The nation’s air traffic system has just received what could be its last, best chance for survival as a government agency. The system better make the best of the opportunity.
A new organization within the Federal Aviation Administration will try to reduce flight delays. President Bill Clinton said Thursday that the division will operate much like a business in overseeing the traffic control system.
The new Air Traffic Organization will be headed by a chief officer, who will receive financial incentives for improving performance. A board of directors, composed of business and labor leaders from outside the aviation industry, will oversee the agency.
With both the holiday travel season and the end of his administration looming, Clinton had obvious incentives to act quickly. His move, though, appears to have potential for pushing the air traffic system toward better performance. Almost any improvement, of course, would be welcome, given the rise in delays faced by passengers across the country.
The reform falls short of the privatization urged by some Republican members of Congress and the airline industry. There is good reason, though, to try every option short of privatization. With safety the paramount concern, public operation of air traffic control ought to remain the preferred option. After all, the nation’s safety record is excellent.
As poor as the FAA’s performance sometimes is, moreover, a substantial share of the blame for air traffic difficulties lies with the air carriers, not the federal government or the hard-working air traffic controllers. For competitive reasons, airlines have massively overscheduled their flights at key airport hubs and in the most desirable time periods. Even the consumers most annoyed by the delays would be reluctant to let airlines call the shots on how to establish a private air traffic system. The results would likely be every bit as neglectful as the airlines’ you-are-stuck-with-us attitude toward their passengers.
Privatization, already established in more than 15 nations, should remain an option, however. Indeed, labor unions and the FAA ought to be reminded of that possibility to motivate them to work together rather than engage in futile, disruptive disputes.
President Clinton’s appointments to the new board of directors include a former Republican senator, Nancy Kassebaum Baker, and John Snow, the chairman of the CSX Corp. If they can bring a more business-like attitude, passengers may see fewer delays caused by the air traffic system.

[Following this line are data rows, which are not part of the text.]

-- ==== Sys2Proof/Machine/Stack.lean ====
section
/-! DEFINITION. The meanings of 43_stack.md: DU, DR, SP, PU and PO. -/

namespace Sys2Proof.Machine

/-- DU: duplicates the top cell; its guard counts two pushes (R290). -/
def execDu (s : State) : Host.Outcome State Fault Refusal :=
  transact (do
    guardStack 1 2
    let v ← pop
    push v
    push v
    finish .ordinary 1) s

/-- DR: discards the top cell (R291). -/
def execDr (s : State) : Host.Outcome State Fault Refusal :=
  transact (do
    guardStack 1 0
    let _ ← pop
    finish .ordinary 1) s

/-- SP: exchanges the top two cells (R292). -/
def execSp (s : State) : Host.Outcome State Fault Refusal :=
  transact (do
    guardStack 2 2
    let y ← pop
    let x ← pop
    push y
    push x
    finish .ordinary 1) s

/-- PU: moves the top cell to the address stack (R293). -/
def execPu (s : State) : Host.Outcome State Fault Refusal :=
  transact (do
    guardStack 1 0
    let v ← pop
    apush v
    finish .ordinary 1) s

/-- PO: moves the top of the address stack to the data stack; the guard comes first (R294). -/
def execPo (s : State) : Host.Outcome State Fault Refusal :=
  transact (do
    guardStack 0 1
    let v ← apop
    push v
    finish .ordinary 1) s

end Sys2Proof.Machine
end

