/-- Settles O60: the equations of the host's operations, put together. -/
theorem hostOperations : Obligations.HostOperations := by
  intro s hs
  refine ⟨⟨rfl, rfl, rfl, rfl, rfl, fun k hk => snapshot_ioDescriptions_getElem? s hk⟩,
    fun bytes n hn => ⟨_, rfl, byteAt_loadProgram hs hn⟩, fun a => ioReadByte_eq a s, fun a b => ⟨fun ha => ?inside, fun ha => ?outside⟩⟩
  case inside =>
    have hexists : a < Config.memorySize := Nat.lt_trans ha (by decide)
    exact ⟨_, ioWriteByte_of_lt ha b s, Memory.byteAt_writeByte hs hexists b⟩
  case outside => exact ioWriteByte_of_le ha b s

end Sys2Proof.Machine
end

section
/-! PROOF of O18. Which parts of the shared state an instruction writes: a table over the instructions, and the invariant that all other
parts are as they were, taken through each named operation. -/

namespace Sys2Proof.Machine

/-- The parts of the shared state that some instruction writes. The I/O table, `cur_core_id` and the number of cores are left out:
no instruction writes them. -/
inductive SharedPart where
  | memory
  | interruptTable
  | intEnabled
  | callbackLog

/-- The shared parts that an instruction may write (20_memory.md R90, 10_state.md R32, R33, 60_exceptions.md R489). -/
def writtenShared : Instr → List SharedPart
  | .sw | .sh | .sb | .cp => [.memory]
  | .ii => [.memory, .callbackLog]
  | .sv => [.interruptTable]
  | .hi | .si => [.intEnabled]
  | .no | .lw _ | .lh _ | .lb _ | .fw | .fh | .fb | .du | .dr | .sp | .pu | .po | .eq | .ne | .lt | .gt | .ad | .su | .mu | .dm
  | .md | .an | .or | .xo | .nt | .sl | .sr | .pa | .un | .rl | .ca | .cc | .ju | .cj | .re | .cr | .ti | .hs | .ic | .ac | .pc
  | .sc | .rr | .wr | .bc | .uu | .ff => []

/-! ### The columns of the table -/

theorem memory_mem_writtenShared_iff {i : Instr} :
    .memory ∈ writtenShared i ↔ i = .sw ∨ i = .sh ∨ i = .sb ∨ i = .cp ∨ i = .ii := by
  cases i <;> simp [writtenShared]

theorem interruptTable_mem_writtenShared_iff {i : Instr} : .interruptTable ∈ writtenShared i ↔ i = .sv := by
  cases i <;> simp [writtenShared]

theorem intEnabled_mem_writtenShared_iff {i : Instr} : .intEnabled ∈ writtenShared i ↔ i = .hi ∨ i = .si := by
  cases i <;> simp [writtenShared]

theorem callbackLog_mem_writtenShared_iff {i : Instr} : .callbackLog ∈ writtenShared i ↔ i = .ii := by
  cases i <;> simp [writtenShared]

/-! ### The frame -/

/-- On the way from `s` to `t` no part of the shared state outside `W` is written. -/
structure SharedFrame (W : List SharedPart) (s t : State) : Prop where
  memory : .memory ∉ W → t.memory = s.memory
  interruptTable : .interruptTable ∉ W → t.interruptTable = s.interruptTable
  intEnabled : .intEnabled ∉ W → t.intEnabled = s.intEnabled
  callbackLog : .callbackLog ∉ W → t.callbackLog = s.callbackLog
  ioTable : t.ioTable = s.ioTable
  curCoreId : t.curCoreId = s.curCoreId
  coreCount : t.cores.length = s.cores.length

Next year’s Congress could help, too, by letting the FAA charge airlines directly for each flight takeoff and landing, rather than imposing a tax on passengers’ tickets as is done now to support the air traffic system. There also should be the authority to charge airlines higher rates at peak travel times and at the most crowded airports. Discounted charges for larger jets might discourage the airlines from their increasing reliance on 50-seat planes, which have crowded the skies as well as contributing to the need for new runways on the ground.
Airlines, controllers and passengers rely on one another. Passengers will know soon enough if the system is improving or whether it must undergo even more drastic changes.